The Photographer (though may need to do some modifications based on type of photography)
The Romantic Anthropologist (because someone needs to tackle the student portion of the project)
The Tourist (could be very effective, especially with being in a tourist community and being a foreigner myself)
The Postmodern Writer (someone with my own voice who will tell stories creatively)
The Poet (a new one! but I think it could be very viable)
The Experiencer (can I work it to make it worthwhile?)

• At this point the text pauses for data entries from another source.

-- ==== Sys2Proof/Machine/Retire.lean ====
section
/-! DEFINITION. Choosing among exceptions, and what retiring an instruction or bundle does: loads that fall due, loop ends,
transfers and their delay bundles, mode changes, and what follows at the boundary (spec/05 R140 to R152, spec/06 R157 to
R171, spec/15 R354, R355). -/

namespace Sys2Proof.Machine

/-! ## The order of exceptions (Table 15.2) -/

/-- The rank of an exception that an instruction raises, after its fetch and decode (Table 15.2, R140). A world violation
that no access raises, but the instruction's own world (MFSR, MTSR, TLBI, the gates and returns), stands with those of
accesses, rank 8 (notes/assumptions/80.md), and so does a machine check for a residue (notes/assumptions/87.md). -/
def excRank (e : Exc) : Nat :=
  match e.vec with
  | 5 => if e.xinfo % 256 = 0x40 then 7 else 2
  | 4 => 3
  | 22 => 4
  | 18 => 5
  | 16 | 17 => 6
  | 19 => if e.xinfo % 256 = 1 ∨ e.xinfo % 256 = 7 ∨ e.xinfo % 256 = 9 then 8 else 7
  | 24 | 11 => 7
  | 12 | 13 | 14 | 15 => 9
  | _ => 8

/-- Keep the exception of lower rank; of two of one rank, the earlier. -/
def keepFirst (best : Option (Exc × State)) (e : Exc × State) : Option (Exc × State) :=
  match best with
  | none => some e
  | some b => if excRank e.1 < excRank b.1 then some e else some b

/-- Evaluate the instructions of a bundle: what they do, or the exception that decides. No instruction sees what another
would write (R140). -/
def evalAll (f : Ins → State → XR Done) (best : Option (Exc × State)) : List Ins → State → XR (List Done)
  | [], s => match best with
    | none => .ok [] s
    | some b => .exc b.1 b.2
  | i :: t, s => match f i s with
    | .exc e s' => evalAll f (keepFirst best (e, s')) t s
    | .ok d s' => (evalAll f best t s').bind (fun l s => .ok (d :: l) s)

/-! ## The return stack and the PC -/

/-- A return code pointer (R126, R160). -/
def retPtr (wform : Bool) (a : Nat) : Word := BitVec.ofNat 64 (2 ^ 63 * bit wform + a % 2 ^ 63)

/-- Push an entry (R161): a full stack discards its oldest. -/
def Ctx.push (c : Ctx) (v : Word) : Ctx :=
  if c.rsp.toNat < 16 then { c with rs := smSet c.rs 0 c.rsp.toNat v, rsp := c.rsp + 1 }
  else { c with rs := (List.range 16).foldl (fun m k => smSet m 0 k (if k = 15 then v else smGet c.rs 0 (k + 1))) [] }

/-- The top entry of the return stack (R162). -/
def Ctx.top (c : Ctx) : Word := smGet c.rs 0 (c.rsp.toNat - 1)

/-- Pop the return stack (R162). -/
def Ctx.pop (c : Ctx) : Ctx := { c with rsp := c.rsp - 1 }

/-- Whether a call would overflow the return stack and trap (R161). -/
def Ctx.pushTraps (c : Ctx) : Bool := decide (16 ≤ c.rsp.toNat) && c.rstrap

/-- Set the PC to an address, which may lie past the last one (R265). -/
def Ctx.goTo (c : Ctx) (a : Nat) : Ctx := { c with pc := BitVec.ofNat 48 a, pcHi := BitVec.ofNat 15 (a / 2 ^ 48) }

/-- Transfer to a code pointer in the form it gives; a change of form is a mode change, with its shadow unless the return itself
executed as one (R146, R152). -/
def Ctx.jumpTo (c : Ctx) (t : Word) (asShadow : Bool) : Ctx :=
  let c1 := c.goTo (bitsOf t 62 0)
  if bitAt t 63 = c.wform then c1
  else { c1.completeLoads with csw := setBit c1.csw 0 (bitAt t 63), shadow := !asShadow, modes := c.modes + 1 }

/-! ## Loop ends (R166) -/

/-- Whether loop level k is active with its end at an address. -/
def Ctx.endsAt (c : Ctx) (k : Nat) (a : VirtAddr) : Bool := c.lact k && decide (smGet c.lpe 0 k = a)

/-- Clear LACT bit k. -/
def Ctx.dropLevel (c : Ctx) (k : Nat) : Ctx := { c with csw := setBit c.csw (13 + k) false }

/-- The loop end at an address over the levels that remain: the context, and the start that execution goes back to, if it
does. -/
def Ctx.loopEnd (c : Ctx) (a : VirtAddr) : List Nat → Ctx × Option Nat
  | [] => (c, none)
  | k :: t =>
    if c.endsAt k a then
      if (smGet c.lpc 0 k).toNat ≤ 1 then ({ c.dropLevel k with lpc := smSet c.lpc 0 k 0 }).loopEnd a t
      else ({ c with lpc := smSet c.lpc 0 k (smGet c.lpc 0 k - 1) }, some (smGet c.lps 0 k).toNat)
    else c.loopEnd a t

/-- Go on after an instruction in sequence, through the loop end it may be (R166). -/
def Ctx.goOn (c : Ctx) (a : VirtAddr) (next : Nat) : Ctx :=
  let r := c.loopEnd a [2, 1, 0]
  r.1.goTo (r.2.getD next)

/-! ## Retiring -/

/-- The loads that fall due at the end of a bundle write their registers (R143). -/
def Ctx.dueLoads (c : Ctx) : Ctx :=
  let l := c.loads.map (fun p => { p with left := p.left - 1 })
  { (l.filter (fun p => decide (p.left = 0))).foldl Ctx.writeLoad c with loads := l.filter (fun p => decide (p.left ≠ 0)) }

/-- What every retirement leaves in the context before the writes of the instruction: the handler has begun, the first
fetch after a transfer is over, the shadow has executed (R152), the context is in the enclave the instruction was fetched
from (R386), and in W-form the loads that fall due are written. -/
def Ctx.begun (c : Ctx) (own : Option Nat) : Ctx :=
  let c1 := { c with entering := none, arrival := .none, shadow := false, inEncl := own }
  if c.wform then c1.dueLoads else c1

/-- Where a bundle sends control: the one syllable that does not go on in sequence decides. -/
def ctlOf (ds : List Done) : Ctl :=
  match ds.find? (fun d => match d.ctl with
    | .seq => false
    | _ => true) with
  | some d => d.ctl
  | none => .seq

/-- The end of a delay bundle at an address: the transfer it delayed is made (R146, R147, R161), unless its own writes have
made the address an active loop end that goes back (R166). -/
def Ctx.endDelay (c : Ctx) (d : DelayBranch) (asShadow : Bool) (a : VirtAddr) (next : Nat) : Ctx :=
  let c1 := { c with delay := none }
  let c2 := if d.call then c1.push (retPtr true next) else c1
  let r := c2.loopEnd a [2, 1, 0]
  match r.2 with
  | some start => r.1.goTo start
  | none => if d.taken then r.1.jumpTo d.target (d.shadow || asShadow) else r.1.goTo next

/-- Where control goes when an instruction or bundle retires; `c0` is the context as it began. -/
def Ctx.follow (c c0 : Ctx) (f : Fetched) (ctl : Ctl) : Ctx :=
  match c0.delay with
  | some d => c.endDelay d c0.shadow c0.pc f.next
  | none =>
    match ctl with
    | .transfer taken target call =>
      if c0.wform then
        { c.goTo f.next with
          delay := some { addr := c0.pc, target := target, taken := taken, call := call, replay := false, shadow := c0.shadow } }
      else
        let c1 := if call then c.push (retPtr false f.next) else c
        if taken then c1.jumpTo target c0.shadow else c1.goTo f.next
    | .mode => { c.completeLoads with shadow := !c0.shadow, modes := c.modes + 1 }
    | .seq | .wait | .pause => c.goOn c0.pc f.next

/-- Whether an instruction was fetched from an enclave closed to debug (R396). -/
def State.fromClosed (s : State) (own : Option Nat) : Bool :=
  match own with
  | none => false
  | some k => match s.enclave k with
    | none => false
    | some e => !e.dbg

/-- The step that CSW.SS reports, but not between a branch bundle and its delay bundle, nor for an instruction fetched from
an enclave closed to debug (R355 item 3, R396). -/
def State.noteStep (s : State) (x : CtxId) (c0 : Ctx) (own : Option Nat) : State :=
  if bitAt c0.csw 7 && (s.ctx x).delay.isNone && !s.fromClosed own then s.upCtx x (fun c => { c with stepDue := true }) else s

/-- A step of the port has ended (R527): the context is to halt again. -/
def State.stepEnded (s : State) (x : CtxId) : State :=
  if (s.ctx x).stepping then s.upCtx x (fun c => { c with stepping := false, haltReq := true }) else s

/-- The boundary after a retirement: a halt that is permitted and ends a step of the port, or meets an entry that is due, comes
first, then that entry (R355, R395, R396, R527). -/
def State.boundary (s : State) (x : CtxId) : State :=
  let c := s.ctx x
  if c.delay.isSome || c.stopped then s
  else
    let s1 := s.stepEnded x
    if s1.haltPermitted x && (c.stepping || c.stepDue || c.trapDue.isSome) then s1.haltNow x else s1.takeDue x

/-- The writes of an instruction or bundle. -/
def State.commitAll (s : State) (x : CtxId) (f : Fetched) (ds : List Done) : State :=
  ds.foldl (fun s d => d.commit s) (s.upCtx x (fun c => c.begun f.own))

/-- Where control goes after the writes, and the boundary there. -/
def State.afterCommit (s : State) (x : CtxId) (c0 : Ctx) (f : Fetched) (ds : List Done) : State :=
  ((s.upCtx x (fun c => c.follow c0 f (ctlOf ds))).noteStep x c0 f.own).boundary x

/-- Retire an instruction or bundle: its writes, and then where control goes. A write that resets the chip ends everything. -/
def State.retire (s : State) (x : CtxId) (c0 : Ctx) (f : Fetched) (ds : List Done) : State :=
  if (s.commitAll x f ds).inReset then s.commitAll x f ds else (s.commitAll x f ds).afterCommit x c0 f ds

/-- A context that the port stepped halts at a boundary where that is permitted, and waits to where it is not (R395, R396,
R527). -/
def State.endStep (s : State) (x : CtxId) : State :=
  if (s.ctx x).stepping && !(s.ctx x).stopped && (s.ctx x).delay.isNone then
    (if (s.stepEnded x).haltPermitted x then (s.stepEnded x).haltNow x else s.stepEnded x)
  else s

/-- A string instruction stands at an interruption point after steps that it has made (R210, R152): the context stays in
the enclave it arrived in. -/
def State.pauseAt (s : State) (x : CtxId) (f : Fetched) (ds : List Done) : State :=
  ((ds.foldl (fun s d => d.commit s) s).upCtx x (fun c => { c with
    shadow := false
    arrival := (match f.arrived with
      | none => c.arrival
      | some e => .gate e) })).endStep x

/-- The spec gives no XADDR for vectors 5, 11 and 18: there it is open (notes/assumptions/31.md). -/
def State.openAddr (s : State) (e : Exc) : Exc × State :=
  if e.vec = 5 ∨ e.vec = 11 ∨ e.vec = 18 then ({ e with xaddr := s.fresh.1.toNat }, s.fresh.2) else (e, s)

/-- A machine check with a record in MCHK_STATUS hits a tenant that is due to be saved, before it could be (Tables 3.6 and
3.7, CODE 0x03; notes/assumptions/42.md): its stores are performed, its state is abandoned, and it is FAULTED. -/
def State.abandon (s : State) (x : CtxId) (n : SiteId) : State :=
  let s1 := ((((s.drain x).upCtx x (fun c => { c with
    occ := .free, inEncl := none, arrival := .none, loads := [], delay := none, trapDue := none, stepDue := false })).dropPairs
      x).clearSiteIrq x).upSite n (fun v => { v with save := none })
  ((s1.enterFaulted n 3).decideEn n).convert n true

/-- Whether an exception is a machine check that makes a record in MCHK_STATUS (Table 15.4). -/
def Exc.recorded (e : Exc) : Bool := decide (e.vec = 1) && decide (e.xinfo % 256 ≠ 0)

/-- Raise an exception of an instruction; it ends a step of the port. -/
def State.raiseIns (s : State) (x : CtxId) (e : Exc) : State :=
  match (if e.recorded then s.dueSave x else none) with
  | some n => s.abandon x n
  | none =>
    let q := s.openAddr e
    (q.2.raise x q.1).endStep x

/-- The address of an exception of a fetch: that of a handler at a misaligned entry is the failing address, the entry's
(R350). -/
def State.fetchAddrOf (s : State) (x : CtxId) (e : Exc) : Exc × State :=
  if e.vec = 11 ∧ (s.ctx x).entering.isSome then ({ e with xaddr := (s.ctx x).pc.toNat }, s) else s.openAddr e

/-- Raise an exception of a fetch: one of the fetch itself may be an entry failure, and reserved opcode is of the
instruction (R350). -/
def State.raiseFetched (s : State) (x : CtxId) (e : Exc) : State :=
  match (if e.recorded then s.dueSave x else none) with
  | some n => s.abandon x n
  | none =>
    let q := s.fetchAddrOf x e
    (if e.vec = 5 then q.2.raise x q.1 else q.2.raiseFetch x q.1).endStep x

end Sys2Proof.Machine
end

Any other ideas out there?  I am so excited to get started!  Maybe a methods practice will be beneficial for me....

Friday, 14 January 2011

Here We Go Again!

I should have started this blog awhile ago.  It is a continuation of the research I began in Ghana, Africa with the field studies program at BYU experimenting with different mediums and methods in travel writing while exploring the authenticity of experience.  My time in Ghana was amazing, and that project can be found here.  This time, however, I am continuing my research in a very different part of the world.
McLeod Ganj, a suburb of Dharamsala, India.

This is a town nestled between the ridges of the majestic Himalayas.  It is the home of His Holiness the Dalai Lama along with the Tibetan government living in exile, still trying to win their homeland back from China.

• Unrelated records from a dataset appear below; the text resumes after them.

/-! ## Ledger cores and the dispatcher (spec/03, spec/18, spec/21) -/

/-- R452, R453, R454: a secure write to CORE_RELEASE releases exactly the cores it names whose conditions hold. A released core
starts context 0 at CORE_VEC in the secure world as the monitor, with its other contexts free and its hook table and patch RAM
loaded from the secure patch copy (R490). A write of CX_START_HI starts a
free unpooled context of a running core at the pointer written, in the writer's world. R511, R512, R514, R515: a fence of a
held core marks it FENCED at once, and one of a running core asks for the saves of its tenants. Once no tenant is left the
stores are performed, every context is free, and the core reads FENCED with its reason and count. A return starts only from
FENCED under the conditions of a release; one that passes starts the core, and one that fails reads FENCED again with its core
and step recorded, and repeats a failure of its ROM stores at every attempt. None of this comes during the stop of an atomic
tide (Table 21.2). -/
def Obligations.LedgerCoreLifeCycle : Prop :=
  (∀ (s : State) (a : Access) (c : CoreId) (x : CtxId) (data : Word32),
      (s.reaches a (.g .coreRelease) data = true → s.accWorld a (.g .coreRelease) = .secure →
        Answers (.coreRelease a data) s (fun t =>
          (∀ k : CoreId, bitAt (t.reg (.g .coreRelease)) k.toNat = (bitAt (s.reg (.g .coreRelease)) k.toNat
            || (writes1 a data k.toNat && s.mayStart k && decide ((s.core k.toNat).state ≠ .fenced))))
          ∧ (∀ r, r ≠ .g .coreRelease → t.reg r = s.reg r) ∧ t.ctxs = s.ctxs ∧ t.cores = s.cores ∧ t.mem = s.mem))
      ∧ (bitAt (s.reg (.g .coreRelease)) c.toNat = true → (s.core c.toNat).state = .held →
          s.tide.stopping = false → s.ue.patchPoison = [] →
        Answers (.coreStart c) s (fun t =>
          let k := t.ctx (ctxOf c 0)
          (t.core c.toNat).state = .running ∧ (t.core c.toNat).tlbs = {} ∧ (t.core c.toNat).locked = []
          ∧ (t.core c.toNat).stores = patchStores s.ue.patch
          ∧ k.occ = .monitor ∧ k.pc = (s.coreVec c).setWidth 48 ∧ k.world = .secure ∧ bitsOf k.csw 3 2 = 1
          ∧ bitAt k.csw 0 = bitAt (s.coreVec c) 63 ∧ (∀ r, k.getG r = 0)
          ∧ (∀ i : BitVec 2, i ≠ 0 → (t.ctx (ctxOf c i)).occ = .free)
          ∧ bitAt (t.reg (cxReg (ctxOf c 0) .nmi)) 1 = true
          ∧ bitAt (t.reg (.g .hintStatus)) 6 = true ∧ bitAt (t.reg (.d .irqLinePend)) 3 = true
          ∧ (∀ y, coreOf y ≠ c.toNat → t.ctx y = s.ctx y) ∧ t.mem = s.mem))
      ∧ (s.reaches a (cxReg x .startHi) data = true → (s.ctx x).occ = .free → s.pooled x = false →
          (s.core (coreOf x)).state = .running → bitsOf data 30 16 = 0 → lanesOf a = 0xF →
        let st := s.stagedOf (whoOf a) (cxReg x .startLo)
        let lo := mergeBits (s.reg (cxReg x .startLo)) (laneMask st.2) st.1
        let w := s.accWorld a (cxReg x .startHi)
        Answers (.cxStart a x data) s (fun t =>
          let k := t.ctx x
          k.occ = (if w = .secure then .monitor else .exec) ∧ k.world = w ∧ bitsOf k.csw 3 2 = 1
          ∧ k.pc = (data.setWidth 16 ++ lo : BitVec 48) ∧ bitAt k.csw 0 = bitAt data 31 ∧ (∀ r, k.getG r = 0)
          ∧ bitAt (t.reg (cxReg x .nmi)) 1 = decide (w = .secure)
          ∧ (∀ y, y ≠ x → t.ctx y = s.ctx y) ∧ t.mem = s.mem)))
  ∧ (∀ (s : State) (a : Access) (c : CoreId) (data : Word32), s.tide.stopping = false →
      let fenced := fun (t : State) (why : Nat) =>
        (t.core c.toNat).state = .fenced ∧ (t.core c.toNat).vecWritten = false ∧ (t.core c.toNat).tlbs = {}
        ∧ bitsOf (t.reg (.core c .fenceInfo)) 3 0 = why
        ∧ bitsOf (t.reg (.core c .fenceInfo)) 15 8 = min (bitsOf (s.reg (.core c .fenceInfo)) 15 8 + 1) 255
        ∧ t.reg (.core c .dispatch) = 0 ∧ bitAt (t.reg (.g .hintStatus)) 24 = true ∧ bitAt (t.reg (.g .hintStatus)) 6 = true
        ∧ bitAt (t.reg (.d .irqLinePend)) 3 = true
      let started := fun (t : State) =>
        (t.core c.toNat).state = .running ∧ (t.ctx (ctxOf c 0)).pc = (s.coreVec c).setWidth 48
        ∧ (t.ctx (ctxOf c 0)).occ = .monitor ∧ (∀ i : BitVec 2, i ≠ 0 → (t.ctx (ctxOf c i)).occ = .free)
      (s.reaches a (.g .coreFence) data = true → (∀ k : CoreId, writes1 a data (16 + k.toNat) = decide (k = c)) →
        ((s.core c.toNat).state = .held → Answers (.fenceReq a data) s (fun t => fenced t 1 ∧ t.mem = s.mem ∧ t.ctxs = s.ctxs))
        ∧ ((s.core c.toNat).state = .running → Answers (.fenceReq a data) s (fun t =>
            (t.core c.toNat).fencing = true ∧ (t.core c.toNat).state = .running ∧ t.mem = s.mem ∧ t.ctxs = s.ctxs
            ∧ (∀ i n, (s.ctx (ctxOf c i)).occ = .tenant n → (s.site n).tstate = .loaded → (t.site n).save ≠ none))))
      ∧ ((s.core c.toNat).state = .running → (s.core c.toNat).fencing = true → (s.core c.toNat).fenceWhy < 4 →
          (∀ i : BitVec 2, s.fenceWaits (ctxOf c i) = false ∧ (s.ctx (ctxOf c i)).storeBuf = []) →
        Answers (.coreFenceDone c) s (fun t => fenced t (s.core c.toNat).fenceWhy ∧ t.mem = s.mem
          ∧ (∀ i : BitVec 2, (t.ctx (ctxOf c i)).occ = .free) ∧ (∀ y, coreOf y ≠ c.toNat → t.ctx y = s.ctx y)))
      ∧ (s.reaches a (.d .coreReturn) data = true → (∀ k : CoreId, writes1 a data k.toNat = decide (k = c)) →
          (s.core c.toNat).state = .fenced → s.mayStart c = true →
        Answers (.coreReturn a data) s (fun t => (t.core c.toNat).state = .returning
          ∧ bitAt (t.reg (.d .coreReturnStatus)) c.toNat = false ∧ bitAt (t.reg (.g .hintStatus)) 6 = true ∧ t.ctxs = s.ctxs))
      ∧ (∀ (failed : BitVec 2) (addr : BitVec 14) (store : BitVec 2), (s.core c.toNat).state = .returning →
            s.ue.patchPoison = [] →
          (∀ w, (s.core c.toNat).romBad = some w → (failed = 0 ∨ failed = 2) → Answers (.coreReturnDone c failed addr store) s (fun t =>
              (t.core c.toNat).state = .fenced ∧ bitsOf (t.reg (.d .coreReturnStatus)) 23 20 = 2
              ∧ bitsOf (t.reg (.core c .ucErr)) 13 0 = w.1.toNat ∧ bitsOf (t.reg (.core c .ucErr)) 17 16 = w.2.toNat
              ∧ (t.core c.toNat).romBad = some w))
          ∧ (failed = 0 → (s.core c.toNat).romBad = none → Answers (.coreReturnDone c failed addr store) s (fun t =>
              started t ∧ t.reg (.core c .dispatch) = 0))
          ∧ (failed = 2 → romHas store.toNat addr.toNat = true → (s.core c.toNat).romBad = none →
            Answers (.coreReturnDone c failed addr store) s (fun t => (t.core c.toNat).state = .fenced
              ∧ (t.core c.toNat).romBad = some (addr, store) ∧ bitAt (t.reg (.d .coreReturnStatus)) c.toNat = true
              ∧ bitsOf (t.reg (.d .coreReturnStatus)) 19 16 = c.toNat
              ∧ bitsOf (t.reg (.d .coreReturnStatus)) 23 20 = 2 ∧ bitsOf (t.reg (.core c .ucErr)) 13 0 = addr.toNat
              ∧ t.reg (.core c .fenceInfo) = s.reg (.core c .fenceInfo) ∧ t.ctxs = s.ctxs))))



/-- R77 to R80, R128 to R131: the dispatcher loads its choice from its context block, where the block has no poison and a
legal CSW, and one with a bad CSW is FAULTED with code 2. A save writes the block, frees the context and gives the tenant
the state of Table 3.7; that a tenant saved for a withdrawn HOLD or for a clear of EN that no longer stands is IDLE with
EVENTS 0 and otherwise PENDING is the model's choice (notes/assumptions/72.md). Where the key array is valid the frames' REF
and CHG are set beside. A preemption or a cleared POOL bit asks for the saves of the tenants there, and the quantum rule for
that of its victim. -/
def Obligations.TenantsAreLoadedAndSaved : Prop :=
  ∀ (s : State) (a : Access) (c : CoreId) (data : Word32) (n : SiteId) (x : CtxId), s.tide.busy = false →
    s.tide.stopping = false →
    let at0 := s.blockAddr n
    (∀ cl : BitVec 2, s.nextLoad cl.toNat = some (n, x) → s.anyPoison at0 0x400 = false →
        (∀ i, i < 0x400 → s.inKeyArray (at0 + i) = false) →
      let kept := fun (t : State) => ∀ b, s.inKeyArray b = false → t.memByte b = s.memByte b
      let bs := s.memRead at0 0x400
      (blockCswGood n (blockSlot bs 8) = true → (s.core (coreOf x)).nmiWait = false → Answers (.dispatchLoad cl) s (fun t =>
        (t.site n).tstate = .loaded ∧ (t.site n).onCtx = x ∧ (t.ctx x).occ = .tenant n
        ∧ (t.ctx x).pc = BitVec.ofNat 48 (blockSlot bs 0) ∧ (t.ctx x).csw = BitVec.ofNat 64 (blockSlot bs 8)
        ∧ (∀ r : BitVec 5, r ≠ 0 → (t.ctx x).getG r = BitVec.ofNat 64 (blockSlot bs (0x40 + 8 * r.toNat)))
        ∧ bitAt (t.reg (cxReg x .irqPend)) 0 = false ∧ (∀ y, y ≠ x → t.ctx y = s.ctx y) ∧ kept t))
      ∧ (blockCswGood n (blockSlot bs 8) = false → Answers (.dispatchLoad cl) s (fun t =>
        (t.site n).tstate = .faulted ∧ bitsOf (t.reg (.site n .faultInfo)) 7 0 = 2 ∧ bitAt (t.reg (.site n .attn)) 4 = true
        ∧ bitAt (t.reg (.d .irqLinePend)) 7 = true ∧ t.ctxs = s.ctxs ∧ kept t)))
    ∧ (∀ r : SaveReason, (s.site n).save = some r → (s.site n).tstate = .loaded → (s.site n).onCtx = x → s.saveHeld x = false →
        (s.ctx x).savePoint = true → (s.ctx x).storeBuf = [] → (s.ctx x).storeErr = none → (s.ctx x).inEncl = none →
        (s.site n).enClear = false → r ≠ .fault → (∀ i, i < 0x400 → s.inKeyArray (at0 + i) = false) → s.droppedWords at0 0x400 = [] →
      let k := (s.ctx x).completeLoads
      Answers (.tenantSave n) s (fun t =>
        (∀ i, i < 0x400 → t.memByte (at0 + i) = (blockBytes k).getD i 0)
        ∧ (∀ b, (b < at0 ∨ at0 + 0x400 ≤ b) → s.inKeyArray b = false → t.memByte b = s.memByte b)
        ∧ (t.ctx x).occ = .free ∧ (∀ y, y ≠ x → t.ctx y = s.ctx y)
        ∧ (t.site n).save = none ∧ (t.site n).tstate = (if s.siteHold n then .held
            else match r with
              | .giveUp | .hold | .en0 => if (s.site n).events = 0 then .idle else .pending
              | _ => .pending)))
    ∧ (∀ i : BitVec 2, ctxOf c i = x → (s.ctx x).occ = .tenant n → (s.site n).tstate = .loaded → (s.site n).save = none →
        (s.reaches a (.core c .preempt) data = true → (∀ k < 4, writes1 a data k = decide (k = i.toNat)) →
          exec (.cbPreempt a c data) s = .next ((s.upSite n (fun v => { v with save := some .preempt })).complete a))
        ∧ (s.reaches a (.core c .dispatch) data = true → lanesOf a = 0xF → s.reg (.core c .dispatch) = 15 →
            (∀ k < 4, bitAt data k = decide (k ≠ i.toNat)) →
          exec (.poolClear a c data) s = .next (((s.setReg (.core c .dispatch)
            (mergeBits 15 ((CReg.spec .dispatch).rw) data)).upSite n (fun v => { v with save := some .pool })).complete a)))
    ∧ (∀ (cl : BitVec 2) (w : SiteId),
        (s.tenantsIn cl.toNat .pending).filter (fun m => (s.place m).isNone && !(s.site m).quantumAsked) = [w] →
        s.quantumVictim w [] = some n → (s.site n).tstate = .loaded → (s.site n).save = none →
        exec (.quantum cl) s = .next ((s.upSite n (fun v => { v with save := some .quantum })).upSite w
          (fun v => { v with quantumAsked := true })))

After completing my first field study I recognize just how much I do not know about this community.  Going as a field facilitator also makes that experience a little more interesting.  I am, however, anxious to learn more and to have yet another great experience abroad while exploring my topic of interest.

Here is where I am at so far... just to document the exploration phase of my project.  I am going to stick to my avatar approach where I looked at how different mediums and viewpoints altered the my experience as a single traveler.  My framework will essentially be the same (except I will polish it up based on my conclusions from Ghana), but this time I am exploring a different topic while in the field.

At first I wanted to look at how both Tibetans and Hindu's maintain their religious identity while in a tourist community.  After reading the book Nine Lives In the Search of the Sacred in Modern India by William Dalrymple, however, I am looking at two other topics that could be of interest.  First, what is the literacy culture like.  So many of the stories found in this book looked at poetry, ancient texts, and story telling, and I am curious how those play a role in raising awareness for the Tibetan cause.  Another idea, based on the format Dalrymple wrote this book in, would be to have a creative writing project as my final product in addition to my blog.  What I think would be interesting would be to get a kind of portrait of Dharamsala-just talk to different people and hear their stories and get a sense for this community.  It was only after reading the chapter on Dharamsala in this book that I was really able to stop objectifying the Chinese invasion of Tibet.  It made it more personal, more real, and it ignited something in me that I would like to take a part in.